Дженюари поразило количество людей, набившихся в квартиру; она не понимала, почему должна принимать их как желанных гостей. Устав от толпы, она скрылась в спальне и проглотила еще пару таблеток успокоительного.
Следующие несколько дней прошли точно во сне. Во время важных встреч и подписания документов в офисе Джорджа Милфорда Дэвид постоянно находился возле Дженюари. Ди оставила ей десять миллионов. Но эта огромная сумма не вызывала у девушки никаких эмоций. Она не поможет вернуть Майка или тот вечер в пятом коттедже.
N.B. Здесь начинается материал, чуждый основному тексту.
/-- SEAL_REPORT: all of it has completed; the core reports its step status. -/
def execSealReport (c : Core) (s : State) : Host.Outcome State Fault Refusal :=
  let x := s.core c
  if x.sealPhase = .held ∧ (x.sealWait.any fun i => (opsOut x).contains i) = false ∧ x.pipe = [] then
    let s := s.setCore c { x with sealPhase := .reported, sealWait := [] }
    match partOfCore s c with
    | none => .next s
    | some p =>
      let y := s.part p
      .next (s.setPart p { y with reported := if y.reported.contains c then y.reported else y.reported ++ [c] })
  else idle s

/-- DIE_OR_DEVICE_FLAG_SIGNAL: the oldest signal on its way reaches its unit. A device flag fires the interrupts routed
to it (18 R434). -/
def execDieOrDeviceFlagSignal (s : State) : Host.Outcome State Fault Refusal :=
  match s.signals with
  | [] => idle s
  | f :: rest =>
    let s := flagAdd { s with signals := rest } f
    .next (match f with
      | .dev i => raise s (.flag i)
      | _ => s)

/-! ### Work counters (06 R150, R151) -/

/-- Take the first entry of a counter's queue. -/
def popCtr (w : Ctr) (q : List (Nat × CtrAsk)) : Option (CtrAsk × List (Nat × CtrAsk)) :=
  match q.find? fun e => e.1 == w.val with
  | some e => some (e.2, dropFirst (fun e => e.1 == w.val) q)
  | none => none

/-- One claim of `n`: the answer, and NEXT after it. -/
def fetchAdd (next limit n : Nat) : Nat × Nat :=
  if next < limit then (next, min (next + n) limit) else (0xFFFF_FFFF, next)

/-- NEXT becomes BASE. -/
def armCounter (s : State) (w : Nat) : State := fset s .hstWorkNext w (fget s .hstWorkBase w)

/-- The arms at the front of a counter's queue take effect. -/
def drainArms (w : Ctr) : Nat → State → State
  | 0, s => s
  | n + 1, s =>
    match popCtr w s.ctrQueue with
    | some (.arm, q) => drainArms w n (armCounter { s with ctrQueue := q } w.val)
    | _ => s

/-- One claim of `n` served: NEXT moves, and the answer goes to the core that asked, if it still waits. -/
def serveClaim (s : State) (w : Ctr) (n : Nat) (asker : Option (Core × Stream)) : State :=
  let a := fetchAdd (fget s .hstWorkNext w.val) (fget s .hstWorkLimit w.val) n
  let s := fset s .hstWorkNext w.val a.2
  match asker with
  | some (c, st) => s.setCore c { s.core c with answers := (s.core c).answers ++ [(st, a.1)] }
  | none => s

/-- WORK_FETCHADD: the counter serves the claim at the front of its queue, and the arms that stood behind it. -/
def execWorkFetchadd (w : Ctr) (s : State) : Host.Outcome State Fault Refusal :=
  let s := drainArms w s.ctrQueue.length s
  match popCtr w s.ctrQueue with
  | some (.claim c st n, q) => .next (drainArms w q.length (serveClaim { s with ctrQueue := q } w n (some (c, st))))
  | some (.orphan n, q) => .next (drainArms w q.length (serveClaim { s with ctrQueue := q } w n none))
  | _ => .next s

/-- WORK_ANSWER: the answer is written into P[PSEL] and the word closes. -/
def execWorkAnswer (c : Core) (st : Stream) (s : State) : Host.Outcome State Fault Refusal :=
  let x := s.core c
  match x.answers.find? (fun a => a.1 == st), fetchWord s c st (x.stream st).pc with
  | some a, some w =>
    if (x.stream st).done.claimed then
      let s := s.setCore c { x with answers := dropFirst (fun a => a.1 == st) x.answers }
      let s := pset s c w.psel a.2
      let s := if w.signal then signalFlag s c w.sflag else s
      let s := if w.seal then s.setCore c { s.core c with sealPhase := .due } else s
      .next (advance s c st ((x.stream st).pc + 1) (x.stream st).loops false)
    else idle s
  | _, _ => idle s

/-- An arm joins the counter's queue, and takes effect at once when nothing stands before it (06 R151). -/
def queueArm (s : State) (w : Ctr) : State :=
  let s := { s with ctrQueue := s.ctrQueue ++ [(w.val, .arm)] }
  drainArms w s.ctrQueue.length s

/-! ### The shadow set (05 R118) -/

/-- A write of CORE_PSHADOW[n]: stored and marked dirty, or discarded and logged while READY is 1. -/
def writeShadow (s : State) (c : Core) (n : Byte) (v off : Nat) : State :=
  if fbit s .coreParamReadyReady c.val then logRegister s (partOfCore s c) (.core c) off
  else
    let s := fset s .corePshadowValue (c.val * 256 + n.toNat) v
    let x := s.core c
    s.setCore c { x with dirty := if x.dirty.contains n.toNat then x.dirty else x.dirty ++ [n.toNat] }

/-- A write of CORE_PARAM_READY. -/
def writeReady (s : State) (c : Core) (ready : Bool) : State := fset s .coreParamReadyReady c.val (ofBool ready)

end Sys2Proof.Machine
end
Дни сменяли друг друга. Дэвид каждый вечер забирал ее на обед в дом родителей. Ей удавалось поддерживать беседу с Маргарет Милфорд, нервно пытавшейся предугадать любое желание Дженюари. Она испытывала смутное чувство благодарности к Дэвиду. Дженюари терялась в окружении незнакомых лиц и вездесущей прессы и охотно льнула к Дэвиду… успокаивалась в обществе близкого человека. Сэди постоянно ждала ее в «Пьере». Девушка спала теперь в основной спальне, на той половине кровати, которую, по словам Сэди, занимал Майк. Сэди знала это точно — по утрам она подавала Ди кофе в постель.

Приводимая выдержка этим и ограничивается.